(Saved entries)
##########

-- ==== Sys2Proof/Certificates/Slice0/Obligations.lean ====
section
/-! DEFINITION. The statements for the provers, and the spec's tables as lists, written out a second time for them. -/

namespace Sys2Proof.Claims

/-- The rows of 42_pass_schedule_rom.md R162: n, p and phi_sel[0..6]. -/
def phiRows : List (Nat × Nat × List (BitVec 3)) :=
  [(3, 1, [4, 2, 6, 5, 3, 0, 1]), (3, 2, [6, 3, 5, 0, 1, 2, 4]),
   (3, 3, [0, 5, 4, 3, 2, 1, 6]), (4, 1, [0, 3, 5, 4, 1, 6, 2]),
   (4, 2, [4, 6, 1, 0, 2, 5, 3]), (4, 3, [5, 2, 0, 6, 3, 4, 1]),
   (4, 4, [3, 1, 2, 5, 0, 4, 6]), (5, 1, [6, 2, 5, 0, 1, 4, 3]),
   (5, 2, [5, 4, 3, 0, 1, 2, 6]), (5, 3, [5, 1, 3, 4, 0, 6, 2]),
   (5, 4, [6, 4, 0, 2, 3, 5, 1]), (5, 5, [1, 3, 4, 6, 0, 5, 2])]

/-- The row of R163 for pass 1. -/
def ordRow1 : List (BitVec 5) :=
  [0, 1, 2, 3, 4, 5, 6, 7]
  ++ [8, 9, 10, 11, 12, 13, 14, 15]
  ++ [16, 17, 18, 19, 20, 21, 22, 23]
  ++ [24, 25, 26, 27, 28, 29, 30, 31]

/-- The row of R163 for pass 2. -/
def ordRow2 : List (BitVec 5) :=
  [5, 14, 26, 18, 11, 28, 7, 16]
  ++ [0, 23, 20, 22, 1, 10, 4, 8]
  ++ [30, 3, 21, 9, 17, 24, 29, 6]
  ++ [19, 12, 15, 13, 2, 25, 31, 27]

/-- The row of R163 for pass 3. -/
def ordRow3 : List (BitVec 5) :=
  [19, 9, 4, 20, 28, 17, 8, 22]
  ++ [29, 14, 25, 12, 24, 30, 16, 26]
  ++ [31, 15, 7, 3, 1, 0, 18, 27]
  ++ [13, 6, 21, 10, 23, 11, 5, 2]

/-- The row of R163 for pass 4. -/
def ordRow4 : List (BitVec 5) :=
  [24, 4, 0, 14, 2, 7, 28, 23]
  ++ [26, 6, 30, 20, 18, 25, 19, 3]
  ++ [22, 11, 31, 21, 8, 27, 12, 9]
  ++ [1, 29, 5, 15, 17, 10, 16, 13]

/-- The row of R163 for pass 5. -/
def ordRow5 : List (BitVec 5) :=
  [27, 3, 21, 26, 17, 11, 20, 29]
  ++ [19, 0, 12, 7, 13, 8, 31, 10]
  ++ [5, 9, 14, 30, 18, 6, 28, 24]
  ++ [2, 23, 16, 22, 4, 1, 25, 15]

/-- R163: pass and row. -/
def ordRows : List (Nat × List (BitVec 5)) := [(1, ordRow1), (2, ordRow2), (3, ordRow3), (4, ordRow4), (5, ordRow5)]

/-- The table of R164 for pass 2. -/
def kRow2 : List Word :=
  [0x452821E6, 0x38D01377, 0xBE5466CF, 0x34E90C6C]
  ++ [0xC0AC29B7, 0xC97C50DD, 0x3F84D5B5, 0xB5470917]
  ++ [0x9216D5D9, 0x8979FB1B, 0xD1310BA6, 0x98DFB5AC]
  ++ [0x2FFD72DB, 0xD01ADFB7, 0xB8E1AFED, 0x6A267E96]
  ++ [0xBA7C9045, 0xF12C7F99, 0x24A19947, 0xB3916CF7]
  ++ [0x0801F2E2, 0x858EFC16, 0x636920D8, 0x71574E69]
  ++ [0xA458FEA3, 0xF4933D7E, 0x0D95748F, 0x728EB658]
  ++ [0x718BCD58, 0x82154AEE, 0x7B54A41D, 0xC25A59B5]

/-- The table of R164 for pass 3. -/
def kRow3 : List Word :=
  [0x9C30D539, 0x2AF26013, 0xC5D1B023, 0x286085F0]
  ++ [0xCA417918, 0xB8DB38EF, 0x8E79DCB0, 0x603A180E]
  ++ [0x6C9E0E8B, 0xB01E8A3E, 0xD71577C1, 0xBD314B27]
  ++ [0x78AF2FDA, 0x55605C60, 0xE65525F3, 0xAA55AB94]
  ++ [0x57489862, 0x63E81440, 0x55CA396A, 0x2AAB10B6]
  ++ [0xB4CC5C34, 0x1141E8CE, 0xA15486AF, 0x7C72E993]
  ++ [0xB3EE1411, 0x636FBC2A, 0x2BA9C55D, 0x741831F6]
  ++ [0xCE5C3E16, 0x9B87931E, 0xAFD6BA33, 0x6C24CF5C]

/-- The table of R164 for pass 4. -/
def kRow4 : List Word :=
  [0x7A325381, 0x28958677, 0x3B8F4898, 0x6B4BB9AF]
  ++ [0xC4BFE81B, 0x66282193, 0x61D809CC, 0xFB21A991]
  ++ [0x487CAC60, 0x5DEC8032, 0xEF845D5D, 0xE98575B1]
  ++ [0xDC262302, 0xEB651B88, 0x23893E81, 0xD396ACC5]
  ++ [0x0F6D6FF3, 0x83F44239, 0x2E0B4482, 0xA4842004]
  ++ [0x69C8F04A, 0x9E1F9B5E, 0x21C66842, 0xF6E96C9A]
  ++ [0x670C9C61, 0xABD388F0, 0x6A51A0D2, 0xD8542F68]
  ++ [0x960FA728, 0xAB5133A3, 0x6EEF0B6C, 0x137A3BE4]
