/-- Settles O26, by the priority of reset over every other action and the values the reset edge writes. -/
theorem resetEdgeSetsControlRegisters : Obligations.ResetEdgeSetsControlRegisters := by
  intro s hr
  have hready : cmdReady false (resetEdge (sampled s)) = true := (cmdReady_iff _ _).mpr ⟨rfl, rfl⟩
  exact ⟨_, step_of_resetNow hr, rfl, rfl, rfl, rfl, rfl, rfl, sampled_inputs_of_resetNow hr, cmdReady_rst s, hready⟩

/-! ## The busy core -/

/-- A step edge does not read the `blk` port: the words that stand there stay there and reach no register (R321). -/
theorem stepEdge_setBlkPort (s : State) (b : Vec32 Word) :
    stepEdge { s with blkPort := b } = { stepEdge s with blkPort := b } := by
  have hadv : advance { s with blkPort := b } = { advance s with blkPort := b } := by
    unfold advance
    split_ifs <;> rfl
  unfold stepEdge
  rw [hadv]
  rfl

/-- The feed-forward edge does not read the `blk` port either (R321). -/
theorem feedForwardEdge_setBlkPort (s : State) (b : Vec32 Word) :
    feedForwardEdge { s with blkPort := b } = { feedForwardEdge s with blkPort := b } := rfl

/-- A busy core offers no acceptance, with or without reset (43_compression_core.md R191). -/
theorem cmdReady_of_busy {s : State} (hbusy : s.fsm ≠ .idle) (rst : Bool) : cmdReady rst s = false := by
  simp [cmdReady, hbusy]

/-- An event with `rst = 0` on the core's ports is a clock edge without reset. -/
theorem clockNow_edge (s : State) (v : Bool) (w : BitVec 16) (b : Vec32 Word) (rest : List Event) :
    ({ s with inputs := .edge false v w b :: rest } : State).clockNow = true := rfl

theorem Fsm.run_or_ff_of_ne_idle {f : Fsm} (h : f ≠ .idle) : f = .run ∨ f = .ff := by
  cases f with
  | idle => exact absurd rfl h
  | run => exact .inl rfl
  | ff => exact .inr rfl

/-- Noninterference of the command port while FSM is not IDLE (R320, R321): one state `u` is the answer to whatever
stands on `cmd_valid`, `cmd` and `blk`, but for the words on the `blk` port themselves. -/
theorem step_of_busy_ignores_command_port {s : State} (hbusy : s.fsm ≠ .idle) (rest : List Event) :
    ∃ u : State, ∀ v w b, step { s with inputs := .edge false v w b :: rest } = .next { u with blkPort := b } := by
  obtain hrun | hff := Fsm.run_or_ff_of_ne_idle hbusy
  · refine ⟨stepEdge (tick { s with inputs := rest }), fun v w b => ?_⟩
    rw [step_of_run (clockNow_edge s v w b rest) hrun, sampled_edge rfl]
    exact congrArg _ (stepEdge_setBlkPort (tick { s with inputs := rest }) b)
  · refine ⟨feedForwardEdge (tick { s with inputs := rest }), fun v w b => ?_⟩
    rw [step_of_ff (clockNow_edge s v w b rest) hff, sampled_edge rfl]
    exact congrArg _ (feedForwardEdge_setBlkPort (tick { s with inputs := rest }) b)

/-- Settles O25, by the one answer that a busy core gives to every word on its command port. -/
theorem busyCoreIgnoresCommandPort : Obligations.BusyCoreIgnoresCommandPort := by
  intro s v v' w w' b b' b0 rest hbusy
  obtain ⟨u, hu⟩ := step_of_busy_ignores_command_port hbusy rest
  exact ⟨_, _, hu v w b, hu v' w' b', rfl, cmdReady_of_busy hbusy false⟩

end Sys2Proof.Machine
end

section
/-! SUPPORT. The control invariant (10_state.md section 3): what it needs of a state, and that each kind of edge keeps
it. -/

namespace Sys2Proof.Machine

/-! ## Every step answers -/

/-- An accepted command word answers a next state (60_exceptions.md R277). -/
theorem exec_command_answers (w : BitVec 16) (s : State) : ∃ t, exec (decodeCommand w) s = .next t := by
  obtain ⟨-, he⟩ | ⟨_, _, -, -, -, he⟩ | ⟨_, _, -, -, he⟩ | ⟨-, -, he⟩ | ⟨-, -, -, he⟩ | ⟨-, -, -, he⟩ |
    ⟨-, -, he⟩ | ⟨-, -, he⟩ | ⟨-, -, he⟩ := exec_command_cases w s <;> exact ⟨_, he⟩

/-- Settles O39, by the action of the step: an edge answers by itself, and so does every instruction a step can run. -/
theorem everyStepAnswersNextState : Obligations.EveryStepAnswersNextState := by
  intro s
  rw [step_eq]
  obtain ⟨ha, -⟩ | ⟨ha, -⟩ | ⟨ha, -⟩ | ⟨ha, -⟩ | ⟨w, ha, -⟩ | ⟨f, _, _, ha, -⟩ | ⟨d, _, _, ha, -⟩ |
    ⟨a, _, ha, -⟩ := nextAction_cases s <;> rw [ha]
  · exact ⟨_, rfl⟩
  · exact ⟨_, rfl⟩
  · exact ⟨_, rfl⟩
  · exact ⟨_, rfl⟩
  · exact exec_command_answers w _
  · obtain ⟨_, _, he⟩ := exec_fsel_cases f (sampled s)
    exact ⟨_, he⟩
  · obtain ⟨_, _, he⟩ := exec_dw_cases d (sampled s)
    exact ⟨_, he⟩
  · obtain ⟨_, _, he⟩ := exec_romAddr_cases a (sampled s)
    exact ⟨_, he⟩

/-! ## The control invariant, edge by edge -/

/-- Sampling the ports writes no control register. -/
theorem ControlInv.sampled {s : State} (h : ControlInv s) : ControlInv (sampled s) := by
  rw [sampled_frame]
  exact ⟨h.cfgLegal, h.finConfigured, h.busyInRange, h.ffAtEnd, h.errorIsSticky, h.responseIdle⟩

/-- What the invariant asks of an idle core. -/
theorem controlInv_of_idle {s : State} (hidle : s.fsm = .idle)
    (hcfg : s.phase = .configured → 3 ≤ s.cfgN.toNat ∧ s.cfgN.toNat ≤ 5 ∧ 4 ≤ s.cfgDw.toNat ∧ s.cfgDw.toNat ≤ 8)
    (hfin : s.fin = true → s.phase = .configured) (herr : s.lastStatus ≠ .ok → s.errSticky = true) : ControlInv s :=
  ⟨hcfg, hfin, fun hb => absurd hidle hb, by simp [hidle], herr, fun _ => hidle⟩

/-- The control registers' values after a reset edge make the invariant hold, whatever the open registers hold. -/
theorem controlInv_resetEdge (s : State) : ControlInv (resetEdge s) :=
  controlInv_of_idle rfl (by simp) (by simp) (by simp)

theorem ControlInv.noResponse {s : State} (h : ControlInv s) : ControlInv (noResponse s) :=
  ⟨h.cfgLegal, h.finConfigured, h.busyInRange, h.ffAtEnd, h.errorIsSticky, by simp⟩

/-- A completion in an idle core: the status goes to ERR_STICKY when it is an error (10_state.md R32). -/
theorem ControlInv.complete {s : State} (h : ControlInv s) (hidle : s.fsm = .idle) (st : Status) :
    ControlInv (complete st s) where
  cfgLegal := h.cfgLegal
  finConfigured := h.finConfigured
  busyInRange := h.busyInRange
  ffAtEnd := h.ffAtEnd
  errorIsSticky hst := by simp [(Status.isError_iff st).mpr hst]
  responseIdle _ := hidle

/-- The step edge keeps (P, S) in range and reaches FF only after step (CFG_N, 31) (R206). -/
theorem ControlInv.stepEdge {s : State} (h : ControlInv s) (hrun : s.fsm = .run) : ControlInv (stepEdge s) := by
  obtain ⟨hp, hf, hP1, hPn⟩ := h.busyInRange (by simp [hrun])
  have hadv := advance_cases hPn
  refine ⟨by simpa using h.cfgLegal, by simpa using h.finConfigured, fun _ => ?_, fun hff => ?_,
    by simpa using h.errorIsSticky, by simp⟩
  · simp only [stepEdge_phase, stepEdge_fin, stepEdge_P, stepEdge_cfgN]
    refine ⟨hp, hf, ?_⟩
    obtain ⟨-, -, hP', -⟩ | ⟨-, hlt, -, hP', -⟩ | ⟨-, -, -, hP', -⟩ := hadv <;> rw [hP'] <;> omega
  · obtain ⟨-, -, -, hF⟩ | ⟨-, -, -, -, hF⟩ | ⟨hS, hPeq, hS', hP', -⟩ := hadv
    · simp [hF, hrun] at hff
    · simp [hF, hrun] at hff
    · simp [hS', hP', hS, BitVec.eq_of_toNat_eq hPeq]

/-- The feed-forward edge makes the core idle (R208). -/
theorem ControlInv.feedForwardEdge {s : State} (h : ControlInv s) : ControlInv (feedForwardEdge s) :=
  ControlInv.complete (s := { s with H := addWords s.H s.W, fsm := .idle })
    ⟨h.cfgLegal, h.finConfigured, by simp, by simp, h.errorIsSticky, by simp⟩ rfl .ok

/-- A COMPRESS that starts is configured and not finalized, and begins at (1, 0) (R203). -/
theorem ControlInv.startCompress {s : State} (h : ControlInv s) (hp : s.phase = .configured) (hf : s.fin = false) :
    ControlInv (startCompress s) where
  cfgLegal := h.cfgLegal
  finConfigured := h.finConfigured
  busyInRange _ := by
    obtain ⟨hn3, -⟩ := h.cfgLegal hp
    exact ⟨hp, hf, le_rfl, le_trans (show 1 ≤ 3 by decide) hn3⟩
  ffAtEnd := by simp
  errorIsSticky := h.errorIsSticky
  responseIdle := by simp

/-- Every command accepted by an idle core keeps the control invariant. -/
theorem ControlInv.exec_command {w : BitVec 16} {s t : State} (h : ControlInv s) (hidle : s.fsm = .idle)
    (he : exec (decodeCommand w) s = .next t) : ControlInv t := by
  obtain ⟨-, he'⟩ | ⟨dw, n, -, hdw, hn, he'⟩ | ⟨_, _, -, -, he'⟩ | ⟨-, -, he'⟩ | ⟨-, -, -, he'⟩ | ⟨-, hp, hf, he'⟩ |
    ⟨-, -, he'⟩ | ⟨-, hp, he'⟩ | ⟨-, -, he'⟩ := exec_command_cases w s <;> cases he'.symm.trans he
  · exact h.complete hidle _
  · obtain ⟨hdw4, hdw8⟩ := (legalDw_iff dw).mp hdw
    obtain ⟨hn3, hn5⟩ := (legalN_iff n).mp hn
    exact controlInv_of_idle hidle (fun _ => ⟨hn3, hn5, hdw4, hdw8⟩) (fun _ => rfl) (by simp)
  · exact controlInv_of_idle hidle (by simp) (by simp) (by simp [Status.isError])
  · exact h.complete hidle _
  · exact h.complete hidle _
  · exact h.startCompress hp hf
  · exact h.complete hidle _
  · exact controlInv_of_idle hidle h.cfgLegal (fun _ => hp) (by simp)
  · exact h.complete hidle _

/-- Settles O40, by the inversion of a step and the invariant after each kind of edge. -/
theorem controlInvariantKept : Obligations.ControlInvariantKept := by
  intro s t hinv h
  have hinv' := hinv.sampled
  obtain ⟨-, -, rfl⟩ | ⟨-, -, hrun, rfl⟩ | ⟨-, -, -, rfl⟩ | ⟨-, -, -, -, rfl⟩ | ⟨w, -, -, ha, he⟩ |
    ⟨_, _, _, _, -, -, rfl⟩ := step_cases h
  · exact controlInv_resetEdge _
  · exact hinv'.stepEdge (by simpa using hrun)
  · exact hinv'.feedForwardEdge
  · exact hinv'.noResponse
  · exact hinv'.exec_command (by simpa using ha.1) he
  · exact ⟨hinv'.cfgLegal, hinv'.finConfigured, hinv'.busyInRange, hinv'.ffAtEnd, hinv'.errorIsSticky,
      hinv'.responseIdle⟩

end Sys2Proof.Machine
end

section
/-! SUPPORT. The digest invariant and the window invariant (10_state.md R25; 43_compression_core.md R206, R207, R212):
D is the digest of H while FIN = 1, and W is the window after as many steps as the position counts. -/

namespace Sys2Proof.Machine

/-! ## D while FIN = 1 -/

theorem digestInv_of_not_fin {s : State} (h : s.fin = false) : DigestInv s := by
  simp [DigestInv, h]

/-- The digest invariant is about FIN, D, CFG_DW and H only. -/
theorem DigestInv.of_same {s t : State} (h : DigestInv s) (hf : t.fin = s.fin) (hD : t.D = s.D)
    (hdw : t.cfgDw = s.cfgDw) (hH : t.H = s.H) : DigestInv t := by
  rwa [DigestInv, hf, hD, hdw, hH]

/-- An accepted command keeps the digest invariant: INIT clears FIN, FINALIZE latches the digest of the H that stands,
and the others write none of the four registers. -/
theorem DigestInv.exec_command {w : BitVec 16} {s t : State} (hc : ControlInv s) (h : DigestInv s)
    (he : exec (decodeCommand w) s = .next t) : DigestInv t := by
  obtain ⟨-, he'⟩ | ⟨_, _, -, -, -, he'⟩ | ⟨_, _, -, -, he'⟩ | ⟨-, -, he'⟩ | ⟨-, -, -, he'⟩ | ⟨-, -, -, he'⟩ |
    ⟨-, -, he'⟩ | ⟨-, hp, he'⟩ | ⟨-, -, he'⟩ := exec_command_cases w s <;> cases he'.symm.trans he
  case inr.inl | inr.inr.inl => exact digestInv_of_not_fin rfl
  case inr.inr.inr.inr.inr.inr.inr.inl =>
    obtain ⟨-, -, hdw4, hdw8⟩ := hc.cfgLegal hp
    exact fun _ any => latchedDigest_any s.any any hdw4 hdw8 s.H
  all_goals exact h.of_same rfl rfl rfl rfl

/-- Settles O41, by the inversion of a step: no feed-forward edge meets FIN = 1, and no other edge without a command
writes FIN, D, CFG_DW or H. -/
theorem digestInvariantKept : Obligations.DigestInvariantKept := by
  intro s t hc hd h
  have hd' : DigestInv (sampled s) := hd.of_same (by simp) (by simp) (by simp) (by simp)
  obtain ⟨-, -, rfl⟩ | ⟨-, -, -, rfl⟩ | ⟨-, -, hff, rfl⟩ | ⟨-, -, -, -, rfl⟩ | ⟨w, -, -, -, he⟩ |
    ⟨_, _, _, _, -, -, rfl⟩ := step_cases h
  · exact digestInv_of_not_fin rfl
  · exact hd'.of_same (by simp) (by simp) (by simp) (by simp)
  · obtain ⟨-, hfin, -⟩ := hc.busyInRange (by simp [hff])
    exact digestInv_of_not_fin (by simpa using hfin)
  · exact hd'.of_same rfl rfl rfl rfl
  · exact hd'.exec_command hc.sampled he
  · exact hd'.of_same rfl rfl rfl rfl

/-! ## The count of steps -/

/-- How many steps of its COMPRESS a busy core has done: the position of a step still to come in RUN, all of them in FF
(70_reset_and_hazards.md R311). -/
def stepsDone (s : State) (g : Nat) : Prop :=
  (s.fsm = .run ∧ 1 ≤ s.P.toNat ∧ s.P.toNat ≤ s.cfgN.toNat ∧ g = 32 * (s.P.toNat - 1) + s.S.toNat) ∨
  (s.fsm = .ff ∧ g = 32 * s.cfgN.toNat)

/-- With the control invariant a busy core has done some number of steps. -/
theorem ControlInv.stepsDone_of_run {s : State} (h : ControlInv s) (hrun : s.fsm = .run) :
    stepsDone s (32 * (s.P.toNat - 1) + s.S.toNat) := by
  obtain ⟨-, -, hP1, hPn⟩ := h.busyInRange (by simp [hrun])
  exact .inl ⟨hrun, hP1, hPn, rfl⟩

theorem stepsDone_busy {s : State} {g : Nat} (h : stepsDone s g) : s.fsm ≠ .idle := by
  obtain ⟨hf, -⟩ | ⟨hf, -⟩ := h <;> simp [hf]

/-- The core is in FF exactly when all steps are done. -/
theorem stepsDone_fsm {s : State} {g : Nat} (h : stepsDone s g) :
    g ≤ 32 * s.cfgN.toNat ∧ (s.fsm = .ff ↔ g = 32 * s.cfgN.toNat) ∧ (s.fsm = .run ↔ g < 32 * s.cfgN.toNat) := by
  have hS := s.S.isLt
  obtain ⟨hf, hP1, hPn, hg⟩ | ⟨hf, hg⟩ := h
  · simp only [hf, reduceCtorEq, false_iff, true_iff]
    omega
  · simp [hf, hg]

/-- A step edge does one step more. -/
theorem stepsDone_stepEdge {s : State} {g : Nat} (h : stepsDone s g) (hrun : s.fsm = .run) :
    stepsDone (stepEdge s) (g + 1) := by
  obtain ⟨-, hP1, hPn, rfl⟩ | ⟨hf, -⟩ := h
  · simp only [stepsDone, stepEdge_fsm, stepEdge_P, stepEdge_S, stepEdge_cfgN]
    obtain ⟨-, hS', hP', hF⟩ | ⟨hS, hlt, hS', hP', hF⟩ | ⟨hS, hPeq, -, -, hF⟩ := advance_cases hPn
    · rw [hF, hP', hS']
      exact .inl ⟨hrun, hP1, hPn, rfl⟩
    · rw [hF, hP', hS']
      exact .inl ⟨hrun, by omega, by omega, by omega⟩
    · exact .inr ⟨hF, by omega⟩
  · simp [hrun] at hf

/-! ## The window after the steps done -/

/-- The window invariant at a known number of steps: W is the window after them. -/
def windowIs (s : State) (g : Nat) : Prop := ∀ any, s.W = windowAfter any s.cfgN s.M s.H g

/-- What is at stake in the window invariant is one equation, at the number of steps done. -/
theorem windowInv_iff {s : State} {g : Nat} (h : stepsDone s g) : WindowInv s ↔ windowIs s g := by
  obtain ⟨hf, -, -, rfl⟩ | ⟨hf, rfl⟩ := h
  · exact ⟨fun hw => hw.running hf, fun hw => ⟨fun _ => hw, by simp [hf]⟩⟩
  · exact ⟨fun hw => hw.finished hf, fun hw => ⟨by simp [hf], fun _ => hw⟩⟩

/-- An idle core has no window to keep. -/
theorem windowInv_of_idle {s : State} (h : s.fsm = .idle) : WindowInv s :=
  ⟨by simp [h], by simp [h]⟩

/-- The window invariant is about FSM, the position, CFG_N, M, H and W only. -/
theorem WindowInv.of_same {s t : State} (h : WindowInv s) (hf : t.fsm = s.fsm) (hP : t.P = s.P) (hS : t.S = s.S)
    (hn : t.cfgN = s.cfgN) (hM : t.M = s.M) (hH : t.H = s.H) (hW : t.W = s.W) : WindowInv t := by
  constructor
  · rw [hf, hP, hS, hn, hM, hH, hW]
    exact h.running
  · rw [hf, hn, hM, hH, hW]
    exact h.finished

##########

Beginning at the line above that contains "of edge. -/", return each line exactly through the line that contains "accepted command keeps", and no others.

Response —
/-- Settles O40, by the inversion of a step and the invariant after each kind of edge. -/
theorem controlInvariantKept : Obligations.ControlInvariantKept := by
  intro s t hinv h
  have hinv' := hinv.sampled
  obtain ⟨-, -, rfl⟩ | ⟨-, -, hrun, rfl⟩ | ⟨-, -, -, rfl⟩ | ⟨-, -, -, -, rfl⟩ | ⟨w, -, -, ha, he⟩ |
    ⟨_, _, _, _, -, -, rfl⟩ := step_cases h
  · exact controlInv_resetEdge _
  · exact hinv'.stepEdge (by simpa using hrun)
  · exact hinv'.feedForwardEdge
  · exact hinv'.noResponse
  · exact hinv'.exec_command (by simpa using ha.1) he
  · exact ⟨hinv'.cfgLegal, hinv'.finConfigured, hinv'.busyInRange, hinv'.ffAtEnd, hinv'.errorIsSticky,
      hinv'.responseIdle⟩

end Sys2Proof.Machine
end

section
/-! SUPPORT. The digest invariant and the window invariant (10_state.md R25; 43_compression_core.md R206, R207, R212):
D is the digest of H while FIN = 1, and W is the window after as many steps as the position counts. -/

namespace Sys2Proof.Machine

/-! ## D while FIN = 1 -/

theorem digestInv_of_not_fin {s : State} (h : s.fin = false) : DigestInv s := by
  simp [DigestInv, h]

/-- The digest invariant is about FIN, D, CFG_DW and H only. -/
theorem DigestInv.of_same {s t : State} (h : DigestInv s) (hf : t.fin = s.fin) (hD : t.D = s.D)
    (hdw : t.cfgDw = s.cfgDw) (hH : t.H = s.H) : DigestInv t := by
  rwa [DigestInv, hf, hD, hdw, hH]

/-- An accepted command keeps the digest invariant: INIT clears FIN, FINALIZE latches the digest of the H that stands,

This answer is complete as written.